Pull out each line of the records holding the string "every".

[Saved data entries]
+ + + + + + +

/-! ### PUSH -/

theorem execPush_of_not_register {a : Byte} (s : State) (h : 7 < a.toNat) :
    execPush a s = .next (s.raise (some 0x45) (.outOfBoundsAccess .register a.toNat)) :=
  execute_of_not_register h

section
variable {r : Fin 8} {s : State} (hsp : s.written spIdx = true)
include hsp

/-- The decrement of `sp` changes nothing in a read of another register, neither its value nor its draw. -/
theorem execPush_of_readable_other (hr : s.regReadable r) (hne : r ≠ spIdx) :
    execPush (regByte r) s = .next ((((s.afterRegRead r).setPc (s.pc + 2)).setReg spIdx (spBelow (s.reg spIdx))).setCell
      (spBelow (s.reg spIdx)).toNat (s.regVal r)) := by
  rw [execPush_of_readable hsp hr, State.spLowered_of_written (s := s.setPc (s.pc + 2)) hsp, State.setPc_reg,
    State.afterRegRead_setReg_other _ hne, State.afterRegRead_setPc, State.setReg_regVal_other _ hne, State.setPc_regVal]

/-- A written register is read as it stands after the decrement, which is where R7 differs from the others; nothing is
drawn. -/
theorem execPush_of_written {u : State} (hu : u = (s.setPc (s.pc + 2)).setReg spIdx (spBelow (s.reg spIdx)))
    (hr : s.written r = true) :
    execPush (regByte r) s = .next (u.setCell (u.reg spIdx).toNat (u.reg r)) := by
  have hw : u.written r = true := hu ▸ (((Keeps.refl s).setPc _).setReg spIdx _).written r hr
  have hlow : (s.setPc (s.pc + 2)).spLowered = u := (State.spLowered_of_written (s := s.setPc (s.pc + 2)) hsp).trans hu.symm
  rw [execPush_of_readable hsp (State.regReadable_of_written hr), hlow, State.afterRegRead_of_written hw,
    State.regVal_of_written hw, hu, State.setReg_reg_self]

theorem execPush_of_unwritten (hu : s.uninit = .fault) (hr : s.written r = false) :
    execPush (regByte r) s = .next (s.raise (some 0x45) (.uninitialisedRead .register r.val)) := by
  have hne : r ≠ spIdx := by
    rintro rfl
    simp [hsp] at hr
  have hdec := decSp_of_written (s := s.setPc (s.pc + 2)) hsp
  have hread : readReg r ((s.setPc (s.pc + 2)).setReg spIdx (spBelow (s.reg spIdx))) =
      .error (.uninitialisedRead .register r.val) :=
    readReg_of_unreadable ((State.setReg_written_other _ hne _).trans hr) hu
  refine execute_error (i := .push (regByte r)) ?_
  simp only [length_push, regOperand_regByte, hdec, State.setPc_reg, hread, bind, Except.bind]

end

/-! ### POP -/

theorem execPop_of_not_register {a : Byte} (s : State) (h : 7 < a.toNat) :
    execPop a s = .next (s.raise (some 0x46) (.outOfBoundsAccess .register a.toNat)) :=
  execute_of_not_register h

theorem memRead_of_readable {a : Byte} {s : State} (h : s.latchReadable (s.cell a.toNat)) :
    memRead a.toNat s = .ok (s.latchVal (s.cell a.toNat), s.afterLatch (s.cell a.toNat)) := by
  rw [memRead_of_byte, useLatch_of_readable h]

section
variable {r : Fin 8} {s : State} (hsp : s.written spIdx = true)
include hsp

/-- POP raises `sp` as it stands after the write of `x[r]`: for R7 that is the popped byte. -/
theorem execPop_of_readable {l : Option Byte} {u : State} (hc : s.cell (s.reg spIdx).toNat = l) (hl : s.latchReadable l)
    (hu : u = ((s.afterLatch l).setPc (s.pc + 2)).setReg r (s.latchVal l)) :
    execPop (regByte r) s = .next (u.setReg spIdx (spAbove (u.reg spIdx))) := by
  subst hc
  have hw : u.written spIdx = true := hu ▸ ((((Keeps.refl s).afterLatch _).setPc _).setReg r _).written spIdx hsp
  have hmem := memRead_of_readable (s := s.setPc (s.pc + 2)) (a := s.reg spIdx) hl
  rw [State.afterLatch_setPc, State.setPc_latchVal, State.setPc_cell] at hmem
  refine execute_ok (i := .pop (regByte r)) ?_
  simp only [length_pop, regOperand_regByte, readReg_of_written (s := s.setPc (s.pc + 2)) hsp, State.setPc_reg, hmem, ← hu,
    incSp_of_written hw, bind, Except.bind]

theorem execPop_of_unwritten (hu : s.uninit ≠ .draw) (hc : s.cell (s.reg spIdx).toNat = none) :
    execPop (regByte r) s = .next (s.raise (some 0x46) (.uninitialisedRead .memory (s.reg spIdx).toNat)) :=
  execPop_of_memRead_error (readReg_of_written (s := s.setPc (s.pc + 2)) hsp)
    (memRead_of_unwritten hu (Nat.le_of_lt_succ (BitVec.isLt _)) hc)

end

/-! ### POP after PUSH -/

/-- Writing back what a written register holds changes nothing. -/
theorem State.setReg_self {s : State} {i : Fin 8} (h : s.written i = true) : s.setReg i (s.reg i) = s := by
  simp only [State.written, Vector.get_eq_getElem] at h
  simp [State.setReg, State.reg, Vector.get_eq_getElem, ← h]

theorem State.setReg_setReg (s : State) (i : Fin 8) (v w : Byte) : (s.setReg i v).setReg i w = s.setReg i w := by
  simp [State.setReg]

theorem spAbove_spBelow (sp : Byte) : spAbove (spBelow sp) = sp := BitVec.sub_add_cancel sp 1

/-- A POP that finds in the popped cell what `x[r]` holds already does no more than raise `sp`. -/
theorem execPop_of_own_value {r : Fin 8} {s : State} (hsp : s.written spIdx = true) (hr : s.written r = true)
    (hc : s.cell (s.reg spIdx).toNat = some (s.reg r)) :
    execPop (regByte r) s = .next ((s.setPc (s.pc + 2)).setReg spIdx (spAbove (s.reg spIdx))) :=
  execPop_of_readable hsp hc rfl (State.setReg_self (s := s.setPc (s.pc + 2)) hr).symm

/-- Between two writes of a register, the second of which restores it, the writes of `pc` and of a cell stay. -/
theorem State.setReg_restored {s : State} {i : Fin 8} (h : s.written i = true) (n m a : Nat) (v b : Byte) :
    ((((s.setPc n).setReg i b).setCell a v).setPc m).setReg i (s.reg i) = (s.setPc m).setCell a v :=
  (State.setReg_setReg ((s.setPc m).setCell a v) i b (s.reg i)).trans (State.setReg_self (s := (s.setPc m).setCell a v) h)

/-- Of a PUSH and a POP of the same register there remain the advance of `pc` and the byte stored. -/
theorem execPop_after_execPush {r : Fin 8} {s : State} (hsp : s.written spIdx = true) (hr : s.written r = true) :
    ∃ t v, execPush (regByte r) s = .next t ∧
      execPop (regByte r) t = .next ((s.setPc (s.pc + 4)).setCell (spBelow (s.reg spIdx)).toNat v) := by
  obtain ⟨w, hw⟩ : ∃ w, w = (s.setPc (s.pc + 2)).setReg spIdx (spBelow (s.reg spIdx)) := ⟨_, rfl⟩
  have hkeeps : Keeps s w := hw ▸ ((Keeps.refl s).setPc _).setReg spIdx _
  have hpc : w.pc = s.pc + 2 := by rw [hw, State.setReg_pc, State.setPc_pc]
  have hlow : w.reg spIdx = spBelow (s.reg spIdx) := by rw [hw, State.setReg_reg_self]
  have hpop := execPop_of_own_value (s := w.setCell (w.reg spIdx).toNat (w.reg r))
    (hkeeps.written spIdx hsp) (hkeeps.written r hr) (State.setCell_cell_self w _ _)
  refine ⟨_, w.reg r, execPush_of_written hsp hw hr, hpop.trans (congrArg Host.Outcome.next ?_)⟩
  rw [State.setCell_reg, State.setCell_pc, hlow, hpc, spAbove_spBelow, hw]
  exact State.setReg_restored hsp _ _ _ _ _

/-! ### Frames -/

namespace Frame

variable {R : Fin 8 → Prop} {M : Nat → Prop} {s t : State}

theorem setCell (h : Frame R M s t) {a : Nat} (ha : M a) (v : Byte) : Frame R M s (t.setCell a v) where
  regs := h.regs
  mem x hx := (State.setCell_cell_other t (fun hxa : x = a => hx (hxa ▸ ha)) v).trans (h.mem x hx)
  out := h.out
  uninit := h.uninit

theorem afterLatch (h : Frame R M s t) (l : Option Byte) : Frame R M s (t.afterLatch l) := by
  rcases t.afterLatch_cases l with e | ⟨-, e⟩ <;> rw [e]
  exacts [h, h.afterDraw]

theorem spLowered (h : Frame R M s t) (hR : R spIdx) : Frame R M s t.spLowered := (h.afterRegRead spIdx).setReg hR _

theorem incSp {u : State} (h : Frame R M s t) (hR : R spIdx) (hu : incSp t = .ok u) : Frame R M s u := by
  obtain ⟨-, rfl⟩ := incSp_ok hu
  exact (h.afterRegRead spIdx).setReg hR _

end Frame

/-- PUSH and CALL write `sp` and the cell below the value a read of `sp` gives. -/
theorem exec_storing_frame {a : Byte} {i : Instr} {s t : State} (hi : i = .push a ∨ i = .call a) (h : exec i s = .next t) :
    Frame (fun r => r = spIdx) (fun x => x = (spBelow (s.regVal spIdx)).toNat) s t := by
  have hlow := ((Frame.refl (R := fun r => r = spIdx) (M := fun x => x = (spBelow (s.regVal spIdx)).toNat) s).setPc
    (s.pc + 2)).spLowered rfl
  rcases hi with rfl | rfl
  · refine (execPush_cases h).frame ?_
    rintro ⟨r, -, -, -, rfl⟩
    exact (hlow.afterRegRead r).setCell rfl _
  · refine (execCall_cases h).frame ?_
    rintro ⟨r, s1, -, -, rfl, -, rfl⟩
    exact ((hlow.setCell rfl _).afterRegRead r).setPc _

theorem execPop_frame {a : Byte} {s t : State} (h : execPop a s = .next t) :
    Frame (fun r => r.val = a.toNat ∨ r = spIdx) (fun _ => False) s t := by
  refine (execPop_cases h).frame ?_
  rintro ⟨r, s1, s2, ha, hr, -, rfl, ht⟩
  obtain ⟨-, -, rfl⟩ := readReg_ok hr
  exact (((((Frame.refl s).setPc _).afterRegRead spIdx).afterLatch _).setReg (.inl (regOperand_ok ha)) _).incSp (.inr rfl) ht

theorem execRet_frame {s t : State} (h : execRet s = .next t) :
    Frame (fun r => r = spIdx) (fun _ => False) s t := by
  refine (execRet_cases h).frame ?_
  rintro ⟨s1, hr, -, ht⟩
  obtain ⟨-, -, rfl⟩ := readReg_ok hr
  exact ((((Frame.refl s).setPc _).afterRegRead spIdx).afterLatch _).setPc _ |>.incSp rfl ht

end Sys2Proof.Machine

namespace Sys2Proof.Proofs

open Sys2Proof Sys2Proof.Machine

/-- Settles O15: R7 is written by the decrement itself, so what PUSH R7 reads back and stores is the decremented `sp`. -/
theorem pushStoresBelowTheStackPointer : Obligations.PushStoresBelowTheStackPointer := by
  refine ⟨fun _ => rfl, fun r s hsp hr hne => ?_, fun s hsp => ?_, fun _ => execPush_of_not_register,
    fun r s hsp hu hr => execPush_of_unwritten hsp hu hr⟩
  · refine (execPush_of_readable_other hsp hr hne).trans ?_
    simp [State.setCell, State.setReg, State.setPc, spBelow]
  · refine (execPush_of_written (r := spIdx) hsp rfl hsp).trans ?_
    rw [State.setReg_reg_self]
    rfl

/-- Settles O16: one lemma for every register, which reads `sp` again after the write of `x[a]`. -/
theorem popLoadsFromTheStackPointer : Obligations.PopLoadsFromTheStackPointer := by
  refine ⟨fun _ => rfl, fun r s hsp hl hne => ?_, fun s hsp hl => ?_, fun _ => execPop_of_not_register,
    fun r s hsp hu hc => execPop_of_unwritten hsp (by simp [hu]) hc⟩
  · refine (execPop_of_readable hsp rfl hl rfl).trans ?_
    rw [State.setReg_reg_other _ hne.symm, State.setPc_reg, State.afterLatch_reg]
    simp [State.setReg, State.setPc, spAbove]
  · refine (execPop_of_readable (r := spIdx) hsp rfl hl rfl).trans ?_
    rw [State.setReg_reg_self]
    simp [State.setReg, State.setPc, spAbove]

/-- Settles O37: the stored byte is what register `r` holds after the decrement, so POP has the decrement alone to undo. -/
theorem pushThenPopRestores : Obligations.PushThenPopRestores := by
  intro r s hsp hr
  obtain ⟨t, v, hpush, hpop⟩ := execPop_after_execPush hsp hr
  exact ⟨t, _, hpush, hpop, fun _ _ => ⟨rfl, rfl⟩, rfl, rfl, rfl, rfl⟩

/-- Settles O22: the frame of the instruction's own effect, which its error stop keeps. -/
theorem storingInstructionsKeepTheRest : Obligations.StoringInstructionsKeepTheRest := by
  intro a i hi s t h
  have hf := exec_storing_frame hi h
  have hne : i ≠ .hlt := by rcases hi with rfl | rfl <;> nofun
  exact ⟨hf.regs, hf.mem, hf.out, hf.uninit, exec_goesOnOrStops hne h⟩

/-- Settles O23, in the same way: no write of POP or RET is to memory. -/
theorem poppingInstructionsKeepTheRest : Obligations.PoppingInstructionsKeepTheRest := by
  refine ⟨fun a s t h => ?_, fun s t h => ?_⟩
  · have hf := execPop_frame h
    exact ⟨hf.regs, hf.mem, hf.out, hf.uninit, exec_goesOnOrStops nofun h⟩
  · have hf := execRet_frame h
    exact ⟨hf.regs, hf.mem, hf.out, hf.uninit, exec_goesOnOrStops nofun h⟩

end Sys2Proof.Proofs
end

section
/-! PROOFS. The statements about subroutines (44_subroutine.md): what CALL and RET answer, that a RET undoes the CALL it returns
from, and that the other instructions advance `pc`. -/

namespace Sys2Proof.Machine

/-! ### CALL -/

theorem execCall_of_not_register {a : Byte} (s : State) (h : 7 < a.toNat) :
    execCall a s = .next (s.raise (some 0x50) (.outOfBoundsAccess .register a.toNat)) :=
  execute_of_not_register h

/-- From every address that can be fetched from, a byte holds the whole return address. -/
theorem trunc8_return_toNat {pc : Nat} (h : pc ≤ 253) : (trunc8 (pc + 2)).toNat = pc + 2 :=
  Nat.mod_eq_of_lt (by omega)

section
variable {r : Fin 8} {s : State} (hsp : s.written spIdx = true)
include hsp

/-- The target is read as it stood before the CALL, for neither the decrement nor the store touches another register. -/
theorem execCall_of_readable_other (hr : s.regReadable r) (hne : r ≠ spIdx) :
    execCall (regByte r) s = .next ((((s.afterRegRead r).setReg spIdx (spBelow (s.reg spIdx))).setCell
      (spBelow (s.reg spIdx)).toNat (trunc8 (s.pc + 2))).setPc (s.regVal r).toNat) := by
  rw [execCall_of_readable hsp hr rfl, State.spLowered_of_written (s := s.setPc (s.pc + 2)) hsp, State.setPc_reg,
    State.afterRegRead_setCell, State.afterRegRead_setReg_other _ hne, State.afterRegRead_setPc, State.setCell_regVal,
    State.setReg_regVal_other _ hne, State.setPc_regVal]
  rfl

+ + + + + + +

**Output of the task**
/-- Settles O16: one lemma for every register, which reads `sp` again after the write of `x[a]`. -/
/-- From every address that can be fetched from, a byte holds the whole return address. -/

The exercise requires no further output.